[Stored data entries]

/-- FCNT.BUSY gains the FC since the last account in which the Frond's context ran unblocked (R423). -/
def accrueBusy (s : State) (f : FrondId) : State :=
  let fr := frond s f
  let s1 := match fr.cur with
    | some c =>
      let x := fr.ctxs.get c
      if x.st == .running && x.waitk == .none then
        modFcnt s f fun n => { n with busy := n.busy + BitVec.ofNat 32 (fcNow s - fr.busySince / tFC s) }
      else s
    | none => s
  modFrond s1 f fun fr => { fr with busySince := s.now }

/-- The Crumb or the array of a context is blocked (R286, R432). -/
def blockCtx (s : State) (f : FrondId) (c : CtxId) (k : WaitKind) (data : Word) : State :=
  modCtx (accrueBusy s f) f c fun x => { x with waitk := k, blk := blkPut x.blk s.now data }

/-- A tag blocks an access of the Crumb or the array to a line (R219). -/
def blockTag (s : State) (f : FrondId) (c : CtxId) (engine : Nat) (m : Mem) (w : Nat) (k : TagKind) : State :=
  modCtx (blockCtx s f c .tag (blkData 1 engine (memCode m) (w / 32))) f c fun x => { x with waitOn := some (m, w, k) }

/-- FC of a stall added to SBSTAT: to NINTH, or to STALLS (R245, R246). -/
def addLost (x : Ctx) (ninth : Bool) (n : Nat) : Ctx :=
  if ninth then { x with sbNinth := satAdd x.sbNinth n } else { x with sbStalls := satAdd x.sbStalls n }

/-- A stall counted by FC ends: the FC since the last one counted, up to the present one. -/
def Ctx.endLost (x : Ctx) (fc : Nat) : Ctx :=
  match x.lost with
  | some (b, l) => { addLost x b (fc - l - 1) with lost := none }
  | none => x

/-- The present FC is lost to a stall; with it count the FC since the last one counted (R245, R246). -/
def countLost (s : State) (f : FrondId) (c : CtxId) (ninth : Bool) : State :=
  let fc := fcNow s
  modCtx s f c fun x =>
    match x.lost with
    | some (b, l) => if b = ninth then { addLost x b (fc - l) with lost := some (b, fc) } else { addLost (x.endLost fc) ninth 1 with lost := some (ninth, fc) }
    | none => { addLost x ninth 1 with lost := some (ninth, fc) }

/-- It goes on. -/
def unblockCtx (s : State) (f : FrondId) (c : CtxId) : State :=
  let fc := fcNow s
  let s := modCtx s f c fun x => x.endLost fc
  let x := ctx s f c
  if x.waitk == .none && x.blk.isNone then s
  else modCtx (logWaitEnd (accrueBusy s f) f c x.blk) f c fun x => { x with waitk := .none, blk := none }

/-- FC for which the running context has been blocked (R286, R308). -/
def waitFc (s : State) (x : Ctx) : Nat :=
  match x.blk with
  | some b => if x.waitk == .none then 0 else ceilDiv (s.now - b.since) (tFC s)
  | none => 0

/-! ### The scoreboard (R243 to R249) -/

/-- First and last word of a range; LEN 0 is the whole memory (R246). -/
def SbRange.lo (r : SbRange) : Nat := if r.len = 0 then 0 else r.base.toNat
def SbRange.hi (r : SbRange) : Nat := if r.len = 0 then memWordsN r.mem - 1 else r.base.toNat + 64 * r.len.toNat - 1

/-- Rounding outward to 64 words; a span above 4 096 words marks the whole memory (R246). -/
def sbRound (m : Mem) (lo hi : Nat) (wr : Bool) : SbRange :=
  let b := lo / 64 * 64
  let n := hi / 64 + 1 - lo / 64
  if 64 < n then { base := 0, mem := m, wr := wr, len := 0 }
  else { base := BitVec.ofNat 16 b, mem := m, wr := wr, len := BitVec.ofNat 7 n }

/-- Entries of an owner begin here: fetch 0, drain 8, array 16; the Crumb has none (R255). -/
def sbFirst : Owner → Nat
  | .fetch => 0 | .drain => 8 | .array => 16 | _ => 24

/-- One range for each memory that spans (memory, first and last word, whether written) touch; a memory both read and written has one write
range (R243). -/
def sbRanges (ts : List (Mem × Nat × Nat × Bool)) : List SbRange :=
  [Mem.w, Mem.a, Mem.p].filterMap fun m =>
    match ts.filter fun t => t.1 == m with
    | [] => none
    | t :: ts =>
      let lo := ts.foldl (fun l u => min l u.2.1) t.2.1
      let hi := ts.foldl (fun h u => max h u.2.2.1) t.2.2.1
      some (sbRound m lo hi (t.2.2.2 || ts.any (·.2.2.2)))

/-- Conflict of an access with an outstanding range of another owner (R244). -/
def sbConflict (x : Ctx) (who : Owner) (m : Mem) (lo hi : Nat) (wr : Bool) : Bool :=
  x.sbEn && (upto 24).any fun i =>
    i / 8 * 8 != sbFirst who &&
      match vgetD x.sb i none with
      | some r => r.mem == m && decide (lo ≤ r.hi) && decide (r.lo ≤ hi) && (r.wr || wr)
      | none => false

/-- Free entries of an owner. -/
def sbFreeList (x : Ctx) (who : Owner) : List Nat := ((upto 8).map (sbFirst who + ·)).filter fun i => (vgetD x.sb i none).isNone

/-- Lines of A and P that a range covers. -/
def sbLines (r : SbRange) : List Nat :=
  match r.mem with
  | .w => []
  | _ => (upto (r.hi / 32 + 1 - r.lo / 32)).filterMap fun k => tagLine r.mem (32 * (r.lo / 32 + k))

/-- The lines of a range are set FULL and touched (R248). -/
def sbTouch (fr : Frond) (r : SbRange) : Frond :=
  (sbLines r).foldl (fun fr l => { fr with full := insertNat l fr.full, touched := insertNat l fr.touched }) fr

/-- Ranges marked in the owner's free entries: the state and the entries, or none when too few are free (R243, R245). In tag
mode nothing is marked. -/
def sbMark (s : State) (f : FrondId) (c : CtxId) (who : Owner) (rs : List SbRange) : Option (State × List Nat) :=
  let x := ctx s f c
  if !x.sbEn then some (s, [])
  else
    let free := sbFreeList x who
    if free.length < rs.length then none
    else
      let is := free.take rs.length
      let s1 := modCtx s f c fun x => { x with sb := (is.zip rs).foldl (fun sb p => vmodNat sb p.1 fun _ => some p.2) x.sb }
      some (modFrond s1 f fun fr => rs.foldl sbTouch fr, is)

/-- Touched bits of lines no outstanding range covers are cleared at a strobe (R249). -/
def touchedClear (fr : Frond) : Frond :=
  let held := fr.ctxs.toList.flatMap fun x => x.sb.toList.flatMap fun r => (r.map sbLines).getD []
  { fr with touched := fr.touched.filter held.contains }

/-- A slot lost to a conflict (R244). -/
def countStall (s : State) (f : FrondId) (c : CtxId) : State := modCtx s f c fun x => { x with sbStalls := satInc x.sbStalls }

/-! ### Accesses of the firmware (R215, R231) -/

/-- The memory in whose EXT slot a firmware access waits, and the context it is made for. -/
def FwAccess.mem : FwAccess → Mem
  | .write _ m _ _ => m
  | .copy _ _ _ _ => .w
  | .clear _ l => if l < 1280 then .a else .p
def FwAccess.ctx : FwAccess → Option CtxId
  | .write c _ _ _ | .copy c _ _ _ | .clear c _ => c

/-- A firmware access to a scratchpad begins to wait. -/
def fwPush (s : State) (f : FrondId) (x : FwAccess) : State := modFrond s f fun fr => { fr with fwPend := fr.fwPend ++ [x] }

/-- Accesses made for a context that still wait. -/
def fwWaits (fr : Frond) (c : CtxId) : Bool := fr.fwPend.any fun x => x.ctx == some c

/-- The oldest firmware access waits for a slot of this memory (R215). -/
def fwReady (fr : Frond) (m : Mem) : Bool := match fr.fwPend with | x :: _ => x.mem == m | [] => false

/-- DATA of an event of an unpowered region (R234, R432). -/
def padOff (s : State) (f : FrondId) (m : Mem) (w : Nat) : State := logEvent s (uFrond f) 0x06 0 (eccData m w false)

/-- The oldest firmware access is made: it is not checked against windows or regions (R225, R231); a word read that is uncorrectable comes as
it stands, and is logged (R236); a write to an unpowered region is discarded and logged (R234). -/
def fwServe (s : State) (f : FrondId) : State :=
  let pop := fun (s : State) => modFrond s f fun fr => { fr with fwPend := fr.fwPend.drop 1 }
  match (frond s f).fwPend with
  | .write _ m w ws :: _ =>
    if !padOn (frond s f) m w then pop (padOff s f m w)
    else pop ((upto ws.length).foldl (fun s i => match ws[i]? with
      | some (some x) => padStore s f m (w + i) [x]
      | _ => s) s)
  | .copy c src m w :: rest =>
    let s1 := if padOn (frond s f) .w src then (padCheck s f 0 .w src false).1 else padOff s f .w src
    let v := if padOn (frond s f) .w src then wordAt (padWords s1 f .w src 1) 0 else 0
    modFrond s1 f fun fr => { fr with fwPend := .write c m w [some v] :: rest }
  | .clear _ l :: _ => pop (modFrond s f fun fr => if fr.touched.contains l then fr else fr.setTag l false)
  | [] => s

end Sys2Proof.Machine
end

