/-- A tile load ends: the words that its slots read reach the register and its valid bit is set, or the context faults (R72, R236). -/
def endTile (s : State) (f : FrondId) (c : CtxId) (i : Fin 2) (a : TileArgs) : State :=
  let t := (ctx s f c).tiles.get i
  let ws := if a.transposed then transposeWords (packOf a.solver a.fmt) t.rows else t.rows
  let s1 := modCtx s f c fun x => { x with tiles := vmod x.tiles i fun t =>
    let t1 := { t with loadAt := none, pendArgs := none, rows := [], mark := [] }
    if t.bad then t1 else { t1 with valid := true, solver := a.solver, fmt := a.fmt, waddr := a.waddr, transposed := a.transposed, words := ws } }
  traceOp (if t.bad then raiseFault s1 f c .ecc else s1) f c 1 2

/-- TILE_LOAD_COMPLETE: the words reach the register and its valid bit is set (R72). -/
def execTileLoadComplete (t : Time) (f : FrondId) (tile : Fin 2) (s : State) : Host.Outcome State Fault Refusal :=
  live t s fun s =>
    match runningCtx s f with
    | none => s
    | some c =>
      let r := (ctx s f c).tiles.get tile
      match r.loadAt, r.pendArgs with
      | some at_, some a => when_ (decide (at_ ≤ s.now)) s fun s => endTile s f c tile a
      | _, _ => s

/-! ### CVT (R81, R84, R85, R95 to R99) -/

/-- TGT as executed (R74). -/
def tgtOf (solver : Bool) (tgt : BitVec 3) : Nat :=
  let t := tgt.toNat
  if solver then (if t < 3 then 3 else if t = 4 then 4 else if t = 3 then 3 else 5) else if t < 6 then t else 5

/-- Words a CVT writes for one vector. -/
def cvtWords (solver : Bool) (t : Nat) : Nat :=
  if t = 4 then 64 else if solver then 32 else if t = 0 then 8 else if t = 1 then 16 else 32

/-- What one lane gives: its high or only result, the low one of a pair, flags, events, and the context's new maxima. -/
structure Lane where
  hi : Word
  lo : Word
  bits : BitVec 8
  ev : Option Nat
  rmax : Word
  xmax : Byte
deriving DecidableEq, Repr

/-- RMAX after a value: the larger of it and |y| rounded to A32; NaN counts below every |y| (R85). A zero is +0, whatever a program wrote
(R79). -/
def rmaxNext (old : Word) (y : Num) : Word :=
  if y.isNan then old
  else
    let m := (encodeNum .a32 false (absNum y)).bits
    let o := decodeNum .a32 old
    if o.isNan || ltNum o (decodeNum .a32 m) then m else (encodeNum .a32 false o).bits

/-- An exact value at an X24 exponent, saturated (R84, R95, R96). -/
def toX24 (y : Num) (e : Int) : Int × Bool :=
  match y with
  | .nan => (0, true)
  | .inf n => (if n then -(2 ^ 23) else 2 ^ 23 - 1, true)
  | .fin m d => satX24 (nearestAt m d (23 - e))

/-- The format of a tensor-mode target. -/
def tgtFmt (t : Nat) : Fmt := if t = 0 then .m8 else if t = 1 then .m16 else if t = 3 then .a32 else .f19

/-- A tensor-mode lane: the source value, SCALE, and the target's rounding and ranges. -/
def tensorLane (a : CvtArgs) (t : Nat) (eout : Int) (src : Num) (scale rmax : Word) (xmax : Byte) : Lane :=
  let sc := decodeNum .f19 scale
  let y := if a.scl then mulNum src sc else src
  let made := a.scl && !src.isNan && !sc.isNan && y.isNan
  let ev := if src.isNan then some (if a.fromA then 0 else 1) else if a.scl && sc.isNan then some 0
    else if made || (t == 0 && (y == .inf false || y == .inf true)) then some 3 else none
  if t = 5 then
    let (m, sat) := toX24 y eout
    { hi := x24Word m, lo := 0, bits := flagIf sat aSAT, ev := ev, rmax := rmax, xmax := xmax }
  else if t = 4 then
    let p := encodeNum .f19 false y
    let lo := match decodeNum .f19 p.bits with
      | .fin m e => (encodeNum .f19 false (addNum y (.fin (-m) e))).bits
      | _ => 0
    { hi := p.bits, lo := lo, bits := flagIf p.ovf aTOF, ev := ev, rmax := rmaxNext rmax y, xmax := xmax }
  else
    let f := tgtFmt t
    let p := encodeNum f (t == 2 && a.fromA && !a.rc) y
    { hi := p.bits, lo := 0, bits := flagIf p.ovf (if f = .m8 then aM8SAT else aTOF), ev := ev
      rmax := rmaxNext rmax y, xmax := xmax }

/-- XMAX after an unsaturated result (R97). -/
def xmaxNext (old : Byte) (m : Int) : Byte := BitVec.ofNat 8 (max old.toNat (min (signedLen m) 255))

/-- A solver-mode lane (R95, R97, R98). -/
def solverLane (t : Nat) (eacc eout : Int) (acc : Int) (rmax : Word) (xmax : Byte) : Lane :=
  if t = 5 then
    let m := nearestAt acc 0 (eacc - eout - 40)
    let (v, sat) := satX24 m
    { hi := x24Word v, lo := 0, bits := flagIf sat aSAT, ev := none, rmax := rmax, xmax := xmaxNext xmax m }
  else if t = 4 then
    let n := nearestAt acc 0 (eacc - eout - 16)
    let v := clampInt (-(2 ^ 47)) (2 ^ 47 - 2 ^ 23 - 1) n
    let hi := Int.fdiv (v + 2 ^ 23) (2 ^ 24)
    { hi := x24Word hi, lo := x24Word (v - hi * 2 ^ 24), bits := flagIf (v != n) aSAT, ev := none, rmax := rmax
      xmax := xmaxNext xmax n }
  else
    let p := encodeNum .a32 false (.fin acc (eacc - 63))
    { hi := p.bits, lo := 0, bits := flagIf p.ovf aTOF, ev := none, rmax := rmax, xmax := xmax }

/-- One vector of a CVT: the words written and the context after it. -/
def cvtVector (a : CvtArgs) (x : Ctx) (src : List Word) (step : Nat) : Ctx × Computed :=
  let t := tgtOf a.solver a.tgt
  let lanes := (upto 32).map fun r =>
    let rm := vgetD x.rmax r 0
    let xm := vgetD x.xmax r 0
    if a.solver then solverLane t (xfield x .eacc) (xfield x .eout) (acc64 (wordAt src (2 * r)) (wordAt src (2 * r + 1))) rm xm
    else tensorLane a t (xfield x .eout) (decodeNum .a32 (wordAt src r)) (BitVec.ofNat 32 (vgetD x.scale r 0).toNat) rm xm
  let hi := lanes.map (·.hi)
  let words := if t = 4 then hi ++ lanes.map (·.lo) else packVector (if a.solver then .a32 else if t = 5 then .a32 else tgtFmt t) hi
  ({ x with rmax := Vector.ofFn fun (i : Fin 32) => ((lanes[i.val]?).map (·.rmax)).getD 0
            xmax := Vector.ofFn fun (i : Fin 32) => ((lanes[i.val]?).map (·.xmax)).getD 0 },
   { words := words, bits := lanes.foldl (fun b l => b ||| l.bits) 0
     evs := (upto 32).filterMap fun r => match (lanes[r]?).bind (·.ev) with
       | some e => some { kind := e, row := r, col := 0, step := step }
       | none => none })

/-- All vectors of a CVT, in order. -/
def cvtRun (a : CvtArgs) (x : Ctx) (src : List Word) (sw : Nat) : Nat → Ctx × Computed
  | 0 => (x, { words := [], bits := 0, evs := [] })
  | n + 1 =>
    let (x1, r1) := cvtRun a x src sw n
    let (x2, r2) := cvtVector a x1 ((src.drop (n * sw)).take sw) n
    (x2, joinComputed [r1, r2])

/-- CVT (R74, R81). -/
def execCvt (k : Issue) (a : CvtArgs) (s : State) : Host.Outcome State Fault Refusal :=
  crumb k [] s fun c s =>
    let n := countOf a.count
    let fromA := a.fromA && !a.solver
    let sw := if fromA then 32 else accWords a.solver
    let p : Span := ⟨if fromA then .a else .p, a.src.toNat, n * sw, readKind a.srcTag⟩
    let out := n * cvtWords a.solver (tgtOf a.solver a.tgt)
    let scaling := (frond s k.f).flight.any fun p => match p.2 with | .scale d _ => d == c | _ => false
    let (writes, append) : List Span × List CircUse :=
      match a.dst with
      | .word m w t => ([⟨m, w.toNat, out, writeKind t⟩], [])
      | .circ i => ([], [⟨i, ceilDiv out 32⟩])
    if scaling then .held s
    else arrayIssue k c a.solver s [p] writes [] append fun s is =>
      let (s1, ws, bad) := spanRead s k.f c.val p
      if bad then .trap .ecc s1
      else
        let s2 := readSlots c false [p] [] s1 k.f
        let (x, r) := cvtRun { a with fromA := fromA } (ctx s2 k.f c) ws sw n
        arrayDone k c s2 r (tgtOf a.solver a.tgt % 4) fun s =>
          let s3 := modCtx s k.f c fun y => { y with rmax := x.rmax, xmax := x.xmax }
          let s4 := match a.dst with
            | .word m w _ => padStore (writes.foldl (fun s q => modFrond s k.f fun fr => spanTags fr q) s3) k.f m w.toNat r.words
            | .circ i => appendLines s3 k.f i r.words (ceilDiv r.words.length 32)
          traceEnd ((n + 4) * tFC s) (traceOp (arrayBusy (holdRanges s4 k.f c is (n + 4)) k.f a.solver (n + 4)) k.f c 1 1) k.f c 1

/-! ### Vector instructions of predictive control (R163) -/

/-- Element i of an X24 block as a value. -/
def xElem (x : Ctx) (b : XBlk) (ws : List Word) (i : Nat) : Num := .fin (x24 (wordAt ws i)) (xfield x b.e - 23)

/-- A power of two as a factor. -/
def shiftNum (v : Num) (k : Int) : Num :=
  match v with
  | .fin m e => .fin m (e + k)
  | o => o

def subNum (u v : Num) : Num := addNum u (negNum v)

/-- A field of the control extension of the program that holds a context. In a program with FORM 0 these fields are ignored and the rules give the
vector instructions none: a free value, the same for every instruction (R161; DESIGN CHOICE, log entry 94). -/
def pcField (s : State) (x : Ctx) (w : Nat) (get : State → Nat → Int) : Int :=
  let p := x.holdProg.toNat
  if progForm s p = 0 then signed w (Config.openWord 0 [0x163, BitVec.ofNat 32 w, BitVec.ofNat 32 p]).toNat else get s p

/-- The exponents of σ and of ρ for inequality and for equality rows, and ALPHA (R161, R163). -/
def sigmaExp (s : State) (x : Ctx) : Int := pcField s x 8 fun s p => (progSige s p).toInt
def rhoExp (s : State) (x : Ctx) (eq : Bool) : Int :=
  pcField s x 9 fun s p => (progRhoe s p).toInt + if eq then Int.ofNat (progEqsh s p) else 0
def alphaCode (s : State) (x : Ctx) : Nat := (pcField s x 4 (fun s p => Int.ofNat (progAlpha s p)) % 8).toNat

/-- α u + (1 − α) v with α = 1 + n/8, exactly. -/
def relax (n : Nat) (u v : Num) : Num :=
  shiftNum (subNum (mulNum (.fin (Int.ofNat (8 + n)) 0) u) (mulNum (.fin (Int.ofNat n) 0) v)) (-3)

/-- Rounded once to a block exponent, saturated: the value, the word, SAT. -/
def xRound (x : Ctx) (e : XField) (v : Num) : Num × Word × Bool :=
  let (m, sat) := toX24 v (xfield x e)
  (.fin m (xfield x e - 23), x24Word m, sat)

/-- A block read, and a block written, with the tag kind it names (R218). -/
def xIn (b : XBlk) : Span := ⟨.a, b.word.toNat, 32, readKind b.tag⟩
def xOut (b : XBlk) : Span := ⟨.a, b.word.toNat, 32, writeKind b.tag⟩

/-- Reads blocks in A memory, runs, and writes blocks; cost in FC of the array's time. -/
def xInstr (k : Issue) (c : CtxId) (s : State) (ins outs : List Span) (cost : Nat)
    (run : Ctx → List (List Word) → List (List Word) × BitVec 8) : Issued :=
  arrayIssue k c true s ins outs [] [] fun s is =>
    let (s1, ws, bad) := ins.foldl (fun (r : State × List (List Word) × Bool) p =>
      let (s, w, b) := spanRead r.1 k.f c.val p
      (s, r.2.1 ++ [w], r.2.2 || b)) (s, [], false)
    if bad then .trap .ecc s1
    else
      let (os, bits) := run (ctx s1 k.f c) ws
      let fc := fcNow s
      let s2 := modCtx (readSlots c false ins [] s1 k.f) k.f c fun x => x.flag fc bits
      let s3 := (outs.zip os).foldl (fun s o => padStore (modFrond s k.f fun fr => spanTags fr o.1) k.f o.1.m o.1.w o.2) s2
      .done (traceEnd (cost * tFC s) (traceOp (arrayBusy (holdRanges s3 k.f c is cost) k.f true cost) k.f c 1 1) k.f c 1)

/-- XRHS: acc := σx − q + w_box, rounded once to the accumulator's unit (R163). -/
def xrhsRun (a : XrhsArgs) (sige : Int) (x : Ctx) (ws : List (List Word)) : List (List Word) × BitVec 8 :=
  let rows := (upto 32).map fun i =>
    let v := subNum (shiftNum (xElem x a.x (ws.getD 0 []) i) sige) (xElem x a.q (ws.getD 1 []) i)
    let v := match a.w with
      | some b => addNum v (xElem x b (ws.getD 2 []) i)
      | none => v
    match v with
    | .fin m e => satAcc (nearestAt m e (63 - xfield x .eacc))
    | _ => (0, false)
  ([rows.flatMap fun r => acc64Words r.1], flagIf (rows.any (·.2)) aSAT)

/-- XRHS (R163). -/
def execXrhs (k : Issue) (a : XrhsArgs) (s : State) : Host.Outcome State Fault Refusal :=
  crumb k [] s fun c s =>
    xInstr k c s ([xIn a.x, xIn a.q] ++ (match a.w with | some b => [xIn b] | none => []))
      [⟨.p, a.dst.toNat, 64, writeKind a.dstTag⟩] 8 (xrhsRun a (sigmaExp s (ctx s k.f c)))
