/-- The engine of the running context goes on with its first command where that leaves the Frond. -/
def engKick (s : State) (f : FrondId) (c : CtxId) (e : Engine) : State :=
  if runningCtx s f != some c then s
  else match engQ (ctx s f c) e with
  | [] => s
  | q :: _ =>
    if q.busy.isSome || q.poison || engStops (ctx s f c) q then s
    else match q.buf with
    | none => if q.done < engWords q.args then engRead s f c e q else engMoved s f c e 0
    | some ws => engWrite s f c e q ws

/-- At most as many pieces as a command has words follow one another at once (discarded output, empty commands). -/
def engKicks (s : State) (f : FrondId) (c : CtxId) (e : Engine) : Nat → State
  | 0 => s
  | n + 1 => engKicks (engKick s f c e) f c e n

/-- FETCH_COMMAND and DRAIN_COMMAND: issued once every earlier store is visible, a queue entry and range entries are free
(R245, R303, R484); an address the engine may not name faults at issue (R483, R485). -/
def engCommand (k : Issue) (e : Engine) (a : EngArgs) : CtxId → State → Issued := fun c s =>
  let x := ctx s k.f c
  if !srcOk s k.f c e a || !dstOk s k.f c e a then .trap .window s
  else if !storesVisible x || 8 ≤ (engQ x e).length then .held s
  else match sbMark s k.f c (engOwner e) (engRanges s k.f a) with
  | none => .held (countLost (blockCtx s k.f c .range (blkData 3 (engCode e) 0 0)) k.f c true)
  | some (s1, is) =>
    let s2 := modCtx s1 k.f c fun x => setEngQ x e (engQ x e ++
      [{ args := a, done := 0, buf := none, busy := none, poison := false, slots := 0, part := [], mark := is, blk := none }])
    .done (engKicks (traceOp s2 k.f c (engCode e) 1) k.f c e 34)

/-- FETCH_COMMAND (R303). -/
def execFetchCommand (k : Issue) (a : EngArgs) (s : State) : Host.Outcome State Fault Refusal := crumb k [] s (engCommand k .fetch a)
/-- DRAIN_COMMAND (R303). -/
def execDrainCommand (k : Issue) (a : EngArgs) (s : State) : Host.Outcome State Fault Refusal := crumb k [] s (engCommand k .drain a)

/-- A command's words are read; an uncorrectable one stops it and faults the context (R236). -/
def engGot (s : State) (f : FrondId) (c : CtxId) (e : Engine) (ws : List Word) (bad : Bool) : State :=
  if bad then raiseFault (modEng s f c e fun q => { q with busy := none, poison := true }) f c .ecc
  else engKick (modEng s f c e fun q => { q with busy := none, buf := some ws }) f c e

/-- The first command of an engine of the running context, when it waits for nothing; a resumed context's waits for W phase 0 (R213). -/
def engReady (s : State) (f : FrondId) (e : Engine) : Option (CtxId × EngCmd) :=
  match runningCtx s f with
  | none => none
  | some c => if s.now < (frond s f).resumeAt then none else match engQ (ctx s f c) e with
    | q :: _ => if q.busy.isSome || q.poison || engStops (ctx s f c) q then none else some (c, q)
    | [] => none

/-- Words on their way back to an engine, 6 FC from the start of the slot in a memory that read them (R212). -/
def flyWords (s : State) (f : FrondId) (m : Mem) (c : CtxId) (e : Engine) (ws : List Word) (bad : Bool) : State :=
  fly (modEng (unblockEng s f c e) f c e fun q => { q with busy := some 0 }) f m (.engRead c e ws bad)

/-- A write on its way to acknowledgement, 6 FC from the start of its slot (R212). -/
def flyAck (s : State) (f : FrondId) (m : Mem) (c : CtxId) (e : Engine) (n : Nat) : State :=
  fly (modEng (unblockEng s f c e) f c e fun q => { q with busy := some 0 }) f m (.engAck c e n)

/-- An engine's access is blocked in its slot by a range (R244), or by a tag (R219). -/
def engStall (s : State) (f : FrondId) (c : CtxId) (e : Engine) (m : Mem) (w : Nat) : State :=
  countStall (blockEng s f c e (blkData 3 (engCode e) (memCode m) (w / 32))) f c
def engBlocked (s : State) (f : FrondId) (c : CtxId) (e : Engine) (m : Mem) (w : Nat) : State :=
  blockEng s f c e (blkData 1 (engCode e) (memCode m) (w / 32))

# Assignment:
Look above for the line holding "let s2 := readSlots" and the line holding "let s4 := match a.dst with", then output exactly those two lines and every line between them, nothing more.

# Response:
        let s2 := readSlots c false [p] [] s1 k.f
        let (x, r) := cvtRun { a with fromA := fromA } (ctx s2 k.f c) ws sw n
        arrayDone k c s2 r (tgtOf a.solver a.tgt % 4) fun s =>
          let s3 := modCtx s k.f c fun y => { y with rmax := x.rmax, xmax := x.xmax }
          let s4 := match a.dst with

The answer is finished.